→ Records to process:
/-- A JUMPU's target is its field, as wide as the variant's addresses (R83, R86). -/
theorem jumpuTarget_eq_some_iff :
    jumpuTarget i = some w ↔
      (∃ a, i = .accJumpu a ∧ a.toNat = w.toNat) ∨ ∃ a, i = .regJumpu a ∧ a.toNat = w.toNat := by
  cases i
  case accJumpu a | regJumpu a =>
    rw [jumpuTarget, Option.some_inj, ← BitVec.toNat_inj, zext16_toNat a (by decide)]
    simp
  all_goals simp [jumpuTarget]

/-- Executing a JUMPU sets `pc` and nothing else (R169, R189). -/
theorem exec_of_jumpuTarget (h : jumpuTarget i = some w) : exec i s = .next (s.setPc w) := by
  cases i
  case accJumpu | regJumpu => cases h; rfl
  all_goals cases h

theorem exec_selfJump (h : jumpuTarget i = some s.pc) : exec i s = .next s := exec_of_jumpuTarget h

theorem stepWith_of_haltLoop (hf : fetch s = .ok t) (hd : decode t.cfg t.ir = .ok i) (hl : haltLoop d i t = true) :
    stepWith d s = .next (t.setReport .halted) := by
  simp [stepWith, hf, decodeAndExecute, hd, hl]

/-- The check after the fetch compares with the `pc` before it, which the fetch keeps. -/
theorem step_of_decoded (hf : fetch s = .ok t) (hd : decode t.cfg t.ir = .ok i)
    (hi : ¬(s.detectHalt = true ∧ jumpuTarget i = some s.pc)) : step s = reportOk (exec i t) := by
  obtain ⟨-, hpc, -⟩ := fetch_frame hf
  rw [← hpc, ← haltLoop_eq_true_iff, Bool.not_eq_true] at hi
  exact stepWith_of_decoded hf hd hi

/-- Settles O46, by where the fetch went. -/
theorem stepRunsDecodedInstruction : Obligations.StepRunsDecodedInstruction :=
  fun _ _ hpc hi => ⟨fun hr hd => step_of_decoded (fetch_backing hpc hr) hd hi,
    fun _ _ hr hd => step_of_decoded (fetch_device hpc hr) hd hi⟩

/-- A self-jump halts under detection, and without it is executed to no effect. -/
theorem stepWith_selfJump (hf : fetch s = .ok t) (hd : decode t.cfg t.ir = .ok i) (hi : jumpuTarget i = some t.pc) :
    stepWith true s = .next (t.setReport .halted) ∧ stepWith false s = .next (t.setReport .ok) := by
  refine ⟨stepWith_of_haltLoop hf hd (haltLoop_eq_true_iff.mpr ⟨rfl, hi⟩), ?_⟩
  rw [stepWith_of_decoded hf hd rfl, exec_selfJump hi, reportOk]

/-- Settles O49, on the state after the fetch. -/
theorem selfJumpBothSettings : Obligations.SelfJumpBothSettings :=
  fun _ _ hpc hr hd hi => stepWith_selfJump (fetch_backing hpc hr) hd hi

/-- A step that reports `halted` fetched a self-jump, and left the state after the fetch. -/
theorem step_halted (h : step s = .next t) (ht : t.report = .halted) :
    ∃ u i, fetch s = .ok u ∧ decode u.cfg u.ir = .ok i ∧ haltLoop s.detectHalt i u = true ∧
      t = u.setReport .halted := by
  obtain ⟨u, i, hu, hi, ⟨hl, rfl⟩ | ⟨-, v, -, rfl⟩⟩ := stepWith_next h
  · exact ⟨u, i, hu, hi, hl, rfl⟩
  · cases ht

/-- The halt report by the state the step leaves, whose `cfg` and `ir` are those the decode saw. -/
theorem report_halted_iff (h : step s = .next t) :
    t.report = .halted ↔
      s.detectHalt = true ∧ ∃ i, decode t.cfg t.ir = .ok i ∧ jumpuTarget i = some s.pc := by
  obtain ⟨u, i, hu, hi, hend⟩ := stepWith_next h
  obtain ⟨-, hpc, -⟩ := fetch_frame hu
  obtain ⟨hl, rfl⟩ | ⟨hl, v, hv, rfl⟩ := hend
  · obtain ⟨hdet, hj⟩ := haltLoop_eq_true_iff.mp hl
    exact iff_of_true rfl ⟨hdet, i, hi, hpc ▸ hj⟩
  · obtain ⟨hcfg, hir, -⟩ := exec_next_sameBase hv
    refine iff_of_false (by simp) fun ⟨hdet, j, hj, htarget⟩ => ?_
    obtain rfl : i = j := by simpa [hcfg, hir, hi] using hj
    rw [haltLoop_eq_true_iff.mpr ⟨hdet, hpc ▸ htarget⟩] at hl
    cases hl

/-- Settles O50: the two instructions with a JUMPU target are the two JUMPUs. -/
theorem haltedExactlyOnSelfJump : Obligations.HaltedExactlyOnSelfJump := by
  intro s t h
  rw [report_halted_iff h]
  refine and_congr_right fun _ => ?_
  simp only [jumpuTarget_eq_some_iff, and_or_left, exists_or]
  refine or_congr ?acc ?reg
  case acc | reg =>
    constructor
    · rintro ⟨_, hd, a, rfl, ha⟩; exact ⟨a, hd, ha⟩
    · rintro ⟨a, hd, ha⟩; exact ⟨_, hd, a, rfl, ha⟩

theorem pc_lt_of_fetch (h : fetch s = .ok t) : s.pc.toNat < memSize s.cfg.arch := by
  obtain ⟨w, u, hu, -⟩ := fetch_ok h
  exact (memRead_ok hu).1

/-- Settles O51: the halted step changed nothing that the fetch or the check reads, so the next one halts too. -/
theorem haltedIsRepeated : Obligations.HaltedIsRepeated := by
  intro s t hr h ht
  obtain ⟨u, i, hu, hi, hl, rfl⟩ := step_halted h ht
  have hpc := pc_lt_of_fetch hu
  obtain rfl : afterFetch s (s.mem.word s.pc.toNat) = u := by simpa [fetch_backing hpc hr] using hu
  have hfetch := fetch_backing (s := (afterFetch s (s.mem.word s.pc.toNat)).setReport .halted) hpc hr
  exact ⟨_, stepWith_of_haltLoop hfetch hi hl, rfl, rfl, rfl, rfl, ⟨rfl, fun _ => rfl⟩, rfl⟩

end Sys2Proof.Machine
end

section
/-! SUPPORT. `pc` after an instruction that completes (40_cycle.md R114, R115), and the outcomes of a step: what a fault
leaves, and which faults there are (R111, R119; 60_exceptions.md R240 to R248). -/

namespace Sys2Proof.Machine

variable {s t : State} {i : Instr} {f : Fault} {a : Nat} {v : Word}

/-! The program counter. -/

theorem pcAdvanced_advance (h : t.pc = s.pc) : pcAdvanced s t.advance := by
  simp [pcAdvanced, h, BitVec.toNat_add]

theorem withRead_pcAdvanced {rest : Word → State → State} (h : withRead a s rest = .next t)
    (hrest : ∀ w u, (rest w u).pc = u.pc) : pcAdvanced s t := by
  obtain ⟨w, u, hu, rfl⟩ := withRead_next h
  obtain ⟨-, hpc, -⟩ := memRead_frame hu
  exact pcAdvanced_advance ((hrest w u).trans hpc)

theorem withWrite_pcAdvanced (h : withWrite a v s = .next t) : pcAdvanced s t := by
  obtain ⟨u, hu, rfl⟩ := withWrite_next h
  obtain ⟨-, hpc, -⟩ := memWrite_frame hu
  exact pcAdvanced_advance hpc

/-- An instruction with `inc`, by the shape of its execute phase: a read, a write, a stop, or registers (R114). The ALU's
frame is cited, since comparing the states themselves would compute the operation. -/
theorem exec_pcAdvanced_of_inc (hi : instrInc i = true) (h : exec i s = .next t) : pcAdvanced s t := by
  cases i
  case accLoad | regLoad | regLoadInd => exact withRead_pcAdvanced h fun _ _ => rfl
  case accAddm | accSubm => exact withRead_pcAdvanced h fun _ _ => accAlu_pc _ _
  case regAddm | regSubm => exact withRead_pcAdvanced h fun _ _ => regAlu_pc _ _ _
  case accStore | regStore | regStoreInd => exact withWrite_pcAdvanced h
  case regXop1 | regXop2 | regXop3 | regXop4 | regXop5 => cases h
  case accJumpu | accJumpz | accJumpnz | accJumpc | regJumpu | regJumpz | regJumpnz | regJumpc | regCall | regRet =>
    cases hi
  case accMove | regMoveI | regMove => cases h; exact pcAdvanced_advance rfl
  case accAdd | accSub | accAnd => cases h; exact pcAdvanced_advance (accAlu_pc _ _)
  all_goals cases h; exact pcAdvanced_advance (regAlu_pc _ _ _)

/-- An instruction without `inc` that completes is a jump to the target it carries, JUMPU always taken (R115). -/
theorem exec_jumpIf_of_not_inc (hi : instrInc i = false) (h : exec i s = .next t) :
    ∃ w : Word, jumpTarget i = some w.toNat ∧ jumpIf (jumpTaken s.flags i) w s = .next t := by
  cases i
  case accJumpu a | accJumpz a | accJumpnz a | accJumpc a | regJumpu a | regJumpz a | regJumpnz a | regJumpc a =>
    exact ⟨zext16 a, by rw [zext16_toNat a (by decide)]; rfl, h⟩
  case regCall | regRet => cases h
  all_goals cases hi

/-- Settles O56, by `inc`, and for a jump by whether it is taken. -/
theorem pcUpdateByIncFlag : Obligations.PcUpdateByIncFlag := by
  refine fun i s t h => ⟨fun hi => exec_pcAdvanced_of_inc hi h, fun hi => ?_⟩
  obtain ⟨w, hw, hjump⟩ := exec_jumpIf_of_not_inc hi h
  refine ⟨w.toNat, hw, ?_⟩
  obtain ⟨htaken, rfl⟩ | ⟨htaken, rfl⟩ := jumpIf_next hjump
  · exact ⟨fun _ => rfl, fun h => by simp [htaken] at h⟩
  · exact ⟨fun h => by simp [htaken] at h, fun _ => pcAdvanced_advance rfl⟩

/-! What a faulting step leaves. -/

/-- A step that faults hands back its own state if the fetch was out of bounds, else the state after it (R248). -/
theorem step_fault_left_by_fetch (h : step s = .fault f) :
    (memSize s.cfg.arch ≤ s.pc.toNat ∧ faultLeft f = s.markFaulted) ∨
      ∃ u, fetch s = .ok u ∧ faultLeft f = u.markFaulted := by
  obtain ⟨hpc, rfl⟩ | ⟨u, hu, ⟨e, -, rfl⟩ | ⟨i, -, -, hi⟩⟩ := stepWith_fault h
  · exact .inl ⟨hpc, rfl⟩
  · exact .inr ⟨u, hu, rfl⟩
  · exact .inr ⟨u, hu, exec_fault_left hi⟩

/-- Settles O59: a decode or execute phase that faults changes nothing, and the fetch changes `ir` only. -/
theorem faultChangesOnlyIr : Obligations.FaultChangesOnlyIr := by
  intro s f h
  obtain ⟨hout, hleft⟩ | ⟨u, hu, hleft⟩ := step_fault_left_by_fetch h <;> rw [hleft]
  · exact ⟨rfl, rfl, ⟨rfl, fun _ => rfl⟩, rfl, rfl, rfl, rfl, .inl ⟨hout, rfl, rfl, rfl⟩⟩
  · obtain ⟨-, hpc, hacc, hx, hflags, hmem, hdev, -⟩ := fetch_frame hu
    obtain ⟨g, hg⟩ := fetch_history hu
    exact ⟨hpc, hflags, ⟨hacc, reg_eq_of_x hx⟩, hmem, hdev, rfl, rfl, .inr ⟨pc_lt_of_fetch hu, _, rfl, rfl, rfl, hg⟩⟩

/-! The three faults of the core. -/

/-- One of the faults of R241 to R243, with the state it hands back; the register-index error is none of them. -/
def IsCoreFault (f : Fault) : Prop :=
  (∃ a, f = .bounds a (faultLeft f)) ∨ (∃ op sop, f = .unknownOpcode op sop (faultLeft f)) ∨
    ∃ op, f = .unimplemented op (faultLeft f)

theorem isCoreFault_bounds (a : Nat) (s : State) : IsCoreFault (.bounds a s) := .inl ⟨a, rfl⟩

theorem isCoreFault_unknownOpcode (op : BitVec 4) (sop : Option (BitVec 4)) (s : State) :
    IsCoreFault (.unknownOpcode op sop s) := .inr (.inl ⟨op, sop, rfl⟩)

theorem isCoreFault_unimplemented (op : RegOp) (s : State) : IsCoreFault (.unimplemented op s) := .inr (.inr ⟨op, rfl⟩)

/-- An instruction that faults made an access out of bounds or is one of the seven reserved encodings. -/
theorem exec_fault_isCoreFault (h : exec i s = .fault f) : IsCoreFault f := by
  cases i
  case accLoad | accAddm | accSubm | regLoad | regAddm | regSubm | regLoadInd =>
    obtain ⟨-, rfl⟩ := withRead_fault h
    exact isCoreFault_bounds _ _
  case accStore | regStore | regStoreInd =>
    obtain ⟨-, rfl⟩ := withWrite_fault h
    exact isCoreFault_bounds _ _
  case regCall | regXop1 | regXop2 | regXop3 | regXop4 | regXop5 | regRet =>
    cases h
    exact isCoreFault_unimplemented _ _
  all_goals cases h

theorem step_fault_isCoreFault (h : step s = .fault f) : IsCoreFault f := by
  obtain ⟨-, rfl⟩ | ⟨u, -, ⟨e, -, rfl⟩ | ⟨i, -, -, hi⟩⟩ := stepWith_fault h
  · exact isCoreFault_bounds _ _
  · exact isCoreFault_unknownOpcode _ _ _
  · exact exec_fault_isCoreFault hi

theorem reportOk_exec_ne_refused (i : Instr) (s : State) (r : Refusal) : reportOk (exec i s) ≠ .refused r := by
  have hbase := exec_keepsBase i s
  cases he : exec i s with
  | next t => simp [reportOk]
  | fault f => simp [reportOk]
  | refused q => simp [he, keepsBase] at hbase

/-- No phase of a step refuses: the fetch and the decode answer or fault, the halt-loop answers, and so does `exec`. -/
theorem step_ne_refused (s : State) (r : Refusal) : step s ≠ .refused r := by
  cases hf : fetch s with
  | error f => simp [step_eq, stepWith, hf]
  | ok t =>
    cases hd : decode t.cfg t.ir with
    | error e => simp [step_of_undecoded hf hd]
    | ok i =>
      cases hl : haltLoop s.detectHalt i t with
      | true => simp [step_eq, stepWith_of_haltLoop hf hd hl]
      | false => simpa [step_eq, stepWith_of_decoded hf hd hl] using reportOk_exec_ne_refused i t r

/-- Settles O60, by the outcome. -/
theorem stepNeverRefuses : Obligations.StepNeverRefuses := by
  intro s
  cases h : step s with
  | next t => exact .inl ⟨t, rfl⟩
  | fault f => exact .inr ⟨f, rfl, step_fault_isCoreFault h⟩
  | refused r => exact absurd h (step_ne_refused s r)

end Sys2Proof.Machine
end

section
/-! SUPPORT. The ALU's operations as the library's operations on bit vectors (41_alu.md R130 to R133, R142 to R144): the
results of an addition and of a subtraction, their overflow as signed overflow over `BitVec.toInt`, and the rotates by one
place. -/

namespace Sys2Proof.Machine

section Arithmetic

variable {n : Nat} (a b : BitVec n)

@[simp] theorem aluAdd_r : (aluAdd a b).r = a + b := rfl

@[simp] theorem aluSub_r : (aluSub a b).r = a - b := by
  apply BitVec.eq_of_toNat_eq
  rw [aluSub, BitVec.toNat_ofNat, BitVec.toNat_sub, Nat.add_comm, Nat.sub_add_comm b.isLt.le]

theorem aluAdd_carry_iff : (aluAdd a b).carry = true ↔ 2 ^ n ≤ a.toNat + b.toNat := decide_eq_true_iff

@[simp] theorem aluSub_carry : (aluSub a b).carry = false := rfl

theorem aluAdd_overflow_iff_msb :
    (aluAdd a b).overflow = true ↔ a.msb = b.msb ∧ (aluAdd a b).r.msb ≠ a.msb := by
  simp [aluAdd]

theorem aluSub_overflow_iff_msb :
    (aluSub a b).overflow = true ↔ a.msb ≠ b.msb ∧ (aluSub a b).r.msb ≠ a.msb := by
  simp [aluSub]

/-- R14's signed value is the library's. -/
theorem signedValue_toNat : signedValue n a.toNat = a.toInt := by
  rw [BitVec.toInt_eq_msb_cond, BitVec.msb_eq_decide, signedValue]
  by_cases h : a.toNat < 2 ^ (n - 1) <;> simp [h]

/-- The signs tell signed overflow (R132). -/
theorem aluAdd_overflow : (aluAdd a b).overflow = a.saddOverflow b := by
  rw [Bool.eq_iff_iff, aluAdd_overflow_iff_msb, BitVec.saddOverflow_eq]
  simp

/-- The signs tell signed overflow (R133). -/
theorem aluSub_overflow : (aluSub a b).overflow = a.ssubOverflow b := by
  rw [Bool.eq_iff_iff, aluSub_overflow_iff_msb, aluSub_r, BitVec.ssubOverflow_eq]
  cases a.msb <;> cases b.msb <;> simp

theorem aluAdd_overflow_iff :
    (aluAdd a b).overflow = true ↔ signedOverflow n (signedValue n a.toNat + signedValue n b.toNat) := by
  simp [aluAdd_overflow, BitVec.saddOverflow, signedOverflow, signedValue_toNat, or_comm]

theorem aluSub_overflow_iff :
    (aluSub a b).overflow = true ↔ signedOverflow n (signedValue n a.toNat - signedValue n b.toNat) := by
  simp [aluSub_overflow, BitVec.ssubOverflow, signedOverflow, signedValue_toNat, or_comm]

theorem aluAdd_r_toNat : (aluAdd a b).r.toNat = (a.toNat + b.toNat) % 2 ^ n := BitVec.toNat_add a b

theorem aluSub_r_toNat : (aluSub a b).r.toNat = differenceMod n a.toNat b.toNat := BitVec.toNat_ofNat _ _

end Arithmetic

/-- Settles O9, by the parts of the result. -/
theorem addLaw : Obligations.AddLaw :=
  fun _ a b _ => ⟨aluAdd_r_toNat a b, aluAdd_carry_iff a b, aluAdd_overflow_iff_msb a b⟩

/-- Settles O10, by the parts of the result. -/
theorem subtractLaw : Obligations.SubtractLaw :=
  fun _ a b _ => ⟨aluSub_r_toNat a b, aluSub_carry a b, aluSub_overflow_iff_msb a b⟩

/-- Settles O11: the test on the signs is signed overflow of the library's values, which are R14's. -/
theorem overflowIsSignedRange : Obligations.OverflowIsSignedRange :=
  fun _ a b _ => ⟨aluAdd_overflow_iff a b, aluSub_overflow_iff a b⟩

/-! The rotates and the shift. -/

section Rotates

variable (a : BitVec 16)

theorem aluRol_r : (aluRol a).r = a.rotateLeft 1 := rfl

/-- Shifting up 15 places leaves only bit 0 in sight, so masking the rest first changes nothing. -/
theorem aluRor_r : (aluRor a).r = a.rotateRight 1 := by
  have hmask : (a &&& 1) <<< 15 = a <<< 15 := by
    apply BitVec.eq_of_getLsbD_eq
    intro i hi
    by_cases h : i < 15
    · simp [h]
    · obtain rfl : i = 15 := by omega
      simp
  rw [aluRor, aluPlain, hmask, BitVec.rotateRight_def]

theorem aluRol_bits :
    (aluRol a).r.getLsbD 0 = a.getLsbD 15 ∧ ∀ i, i < 15 → (aluRol a).r.getLsbD (i + 1) = a.getLsbD i := by
  rw [aluRol_r]
  refine ⟨by simp, fun i hi => ?_⟩
  have hi' : i + 1 < 16 := by omega
  rw [BitVec.getLsbD_rotateLeft]
  simp [hi']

→ Exercise directions:
Copy out each line of the data above, exactly, if it lies between the line holding "apply BitVec.eq_of_getLsbD_eq" and the line holding "refine ⟨by simp, fun i hi => ?_⟩", inclusive; copy no other line.

→ Exercise response:
    apply BitVec.eq_of_getLsbD_eq
    intro i hi
    by_cases h : i < 15
    · simp [h]
    · obtain rfl : i = 15 := by omega
      simp
  rw [aluRor, aluPlain, hmask, BitVec.rotateRight_def]

theorem aluRol_bits :
    (aluRol a).r.getLsbD 0 = a.getLsbD 15 ∧ ∀ i, i < 15 → (aluRol a).r.getLsbD (i + 1) = a.getLsbD i := by
  rw [aluRol_r]
  refine ⟨by simp, fun i hi => ?_⟩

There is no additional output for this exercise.